Earthjustice attorney David Henkin said the change in categories would require the Hawai'i longline fleet and Fisheries Service to come up with a specific plan to limit the number of false killer whales that are caught unintentionally. "This is not an anti-longline fishing lawsuit, this is a pro-environmental lawsuit," Henkin said.
False killer whales, which are a type of dolphin, are a protected species but are not on the endangered list.
Alvin Katekaru, acting administrator of the National Marine Fisheries Service Pacific Islands Region, had not seen the lawsuit and declined to comment at length yesterday afternoon.
"I do know that the (Fisheries Service) Pacific scientific research group is meeting right now in La Jolla, Calif., and one subject they are dealing with is updating information from assessments," Katekaru said.
Henkin said the agency's own "stock assessment reports" compiled by Fisheries Service observers who go to sea on longline fishing boats were used to calculate the figures.
Scott Barrows, owner of two longline fishing boats and a member of the Hawai'i Longline Association, challenged the Earthjustice numbers.
"I know there are a lot more of them in the water than there used to be," said Barrows, who has fished in Hawai'i for 28 years, the past 18 years as a longliner.
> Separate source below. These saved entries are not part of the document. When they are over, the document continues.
-- ==== Sys2Proof/Machine/NatPool.lean ====
section
/-! DEFINITION. The NAT pools of routines 1 to 3 and POOL_RECLAIM: port blocks, endpoint-independent mappings and the
search for a port (R217, R218, Table 7-6). -/
namespace Sys2Proof.Machine

/-- n bytes of a parameter set from byte lo on, little-endian. -/
def psField (w : BitVec 512) (lo n : Nat) : Nat := bf w (8 * (lo + n) - 1) (8 * lo)

def psNatBase (w : BitVec 512) : Nat := psField w 0 3 % 2 ^ 20
def psNatCm1 (w : BitVec 512) : Nat := psField w 3 3 % 2 ^ 20
def psPortLo (w : BitVec 512) : Nat := psField w 6 2
def psPortHi (w : BitVec 512) : Nat := psField w 8 2
def psBlock (w : BitVec 512) : Nat := psField w 10 2
def psMaxBlocks (w : BitVec 512) : Nat := psField w 12 1
def psFlag (w : BitVec 512) (b : Nat) : Bool := (psField w 13 1).testBit b
def psBlockHold (w : BitVec 512) : Nat := psField w 14 4
def psLogStream (w : BitVec 512) : Nat := psField w 18 1 % 16

/-- The blocks that a subscriber holds, newest first. -/
def subBlocks (s : State) (src : Nat) : List NatBlock := tget [] s.aw.subs src
def setBlocks (src : Nat) (l : List NatBlock) (s : State) : State := setAw s { s.aw with subs := tset [] s.aw.subs src l }

/-- An address of the NAT address table. -/
def natEntryAddr (s : State) (i : Nat) : Nat := (tget (0 : BitVec 128) s.fwd.natab i).toNat

/-- A reverse key may be taken at its home slice: it shares the slice and is absent, or reserved for the item itself
(R218). (DESIGN CHOICE, log entry 116) -/
def natOpen (s : State) (n : Nat) (own : Option Nat) (rk : BitVec 384) : Bool :=
  homeSlice s rk == n && (idxFind s rk).isNone && ((holdFor s n rk).isNone || holdFor s n rk == own)

/-- The search of a block from candidate i on: the port and its reverse key (R218). -/
def blockPort (s : State) (n : Nat) (k : BitVec 384) (own : Option Nat) (b : NatBlock) : Nat → Nat → Option (Nat × BitVec 384)
  | 0, _ => none
  | m + 1, i =>
    let p := b.first + (keyHash s 2 k % 65536 + i) % max 1 b.size
    let rk := reverseKey s k false (natEntryAddr s b.natIndex) p
    if natOpen s n own rk then some (p, rk) else blockPort s n k own b m (i + 1)

/-- The search of a subscriber's blocks: address table entry, port, reverse key. -/
def blocksPort (s : State) (n : Nat) (k : BitVec 384) (own : Option Nat) (l : List NatBlock) : Option (Nat × Nat × BitVec 384) :=
  l.findSome? fun b => (blockPort s n k own b b.size 0).map fun r => (b.natIndex, r.1, r.2)

/-- A block overlaps one that a subscriber holds. -/
def blockTaken (s : State) (i first size : Nat) : Bool :=
  s.aw.subs.any fun r => r.2.any fun b =>
    b.natIndex == i && decide (first < b.first + b.size) && decide (b.first < first + size)

/-- A new block of the pool of a parameter set: of those that no subscriber holds, which one is free; with paired pooling
one at the address of the subscriber's first block (R218). (DESIGN CHOICE, log entry 116) -/
def blockAlloc (w : BitVec 512) (l : List NatBlock) (s : State) : Option NatBlock × State :=
  let size := max 1 (psBlock w)
  let per := (psPortHi w + 1 - psPortLo w) / size
  let paired := psFlag w 1 && !l.isEmpty
  let base := if paired then (l.getLast?.map (·.natIndex)).getD 0 else psNatBase w
  let total := if paired then per else (psNatCm1 w + 1) * per
  let tries := s.aw.subs.foldl (fun n r => r.2.foldl (fun m b => m + b.size / size + 2) n) 1
  let f := fresh 40 s
  let at_ := fun (j : Nat) => ((base + j / max 1 per) % 2 ^ 20, psPortLo w + j % max 1 per * size)
  ((List.range (min total tries)).findSome? fun j =>
    let c := at_ ((f.1.toNat + j) % max 1 total)
    if blockTaken s c.1 c.2 size then none
    else some { natIndex := c.1, first := c.2, size := size, hold := psBlockHold w, last := raw s,
                log := if psFlag w 0 then some (psLogStream w) else none }, f.2)

/-- A block holds a port of an address. -/
def blockHas (b : NatBlock) (i p : Nat) : Bool := b.natIndex == i && decide (b.first ≤ p) && decide (p < b.first + b.size)

/-- The log record of a block: event 16 allocated, 17 freed (Table 15-4). -/
def blockLog (event src : Nat) (b : NatBlock) (s : State) : State :=
  match b.log with
  | none => s
  | some st =>
    let v6 := addrFam src == 1
    queueRecord st (if v6 then 265 else 264) (beBytes 8 (todMs s) ++ leBytes 1 event ++ (if v6 then beBytes 16 src else beBytes 4 src) ++
      beBytes 4 (natEntryAddr s b.natIndex) ++ beBytes 2 b.first ++ beBytes 2 (b.first + b.size - 1)) s

/-- The mapping of a source endpoint, where NAT44_EIM may reuse it (R218). -/
def eimPick (s : State) (n : Nat) (k : BitVec 384) (own : Option Nat) : Option (Nat × Nat × BitVec 384) :=
  let e := kForward k
  (tfind s.aw.eim (65536 * e.1 + e.2.1)).bind fun m =>
    let rk := reverseKey s k false (natEntryAddr s m.1) m.2
    if natOpen s n own rk then some (m.1, m.2, rk) else none

/-- What routines 1 to 3 choose for a setup: address table entry, port and reverse key, none being a decline; the blocks
of the subscriber after it, and a newly allocated one (R218). (DESIGN CHOICE, log entry 116) -/
def natPick (routine n : Nat) (w : BitVec 512) (k : BitVec 384) (own : Option Nat) (s : State) :
    Option (Nat × Nat × BitVec 384) × Option NatBlock × State :=
  let l := subBlocks s (fwdSource k)
  match (if routine = 2 then eimPick s n k own else none).or (blocksPort s n k own l) with
  | some c => (some c, none, s)
  | none =>
    if psMaxBlocks w ≤ l.length then (none, none, s)
    else
      let a := blockAlloc w l s
      match a.1 with
      | none => (none, none, a.2)
      | some b => match blocksPort s n k own [b] with
        | some c => (some c, some b, a.2)
        | none => (none, none, a.2)

/-- The subscriber entry, the mapping and the block log that a chosen port leaves (R218). -/
def natKeep (routine : Nat) (w : BitVec 512) (k : BitVec 384) (c : Nat × Nat) (b : Option NatBlock) (s : State) : State :=
  let src := fwdSource k
  let l := (b.toList ++ subBlocks s src).map fun x =>
    if blockHas x c.1 c.2 then { x with last := raw s, hold := psBlockHold w } else x
  let s1 := setBlocks src l s
  let s2 := if routine = 2 then
      setAw s1 { s1.aw with eim := tput s1.aw.eim (65536 * src + (kForward k).2.1) c }
    else s1
  match b with
  | some x => blockLog 16 src x s2
  | none => s2

/-- POOL_RECLAIM frees the blocks of the subscribers of a domain whose block_hold has passed since their last setup, with
the mappings in them (R218). (DESIGN CHOICE, log entry 116) -/
def poolReclaim (domain : Nat) (s : State) : State :=
  let mine := s.aw.subs.filter fun r => seededCrc (flowSeed s 2) (beBytes 16 r.1) == domain
  let due := fun (b : NatBlock) => decide (b.last + b.hold * cycSecond ≤ raw s)
  mine.foldl (fun t r =>
    let gone := r.2.filter due
    let t1 := setBlocks r.1 (r.2.filter fun b => !due b) t
    let t2 := setAw t1 { t1.aw with eim := t1.aw.eim.filter fun e =>
      !(e.1 / 65536 == r.1 && gone.any fun b => blockHas b e.2.1 e.2.2) }
    gone.foldl (fun u b => blockLog 17 r.1 b u) t2) s

end Sys2Proof.Machine
end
"In the past, maybe once or twice a year a false killer whale would go down the line and eat every fish on it. Now, it happens almost once every trip," said Barrows, who said he was commenting only as a fisherman and not as a representative of the Longline Association.
"In more than 20 years of fishing in Hawai'i ... I've never caught a whale, wouldn't want to catch one and don't know anybody who has," Barrows said.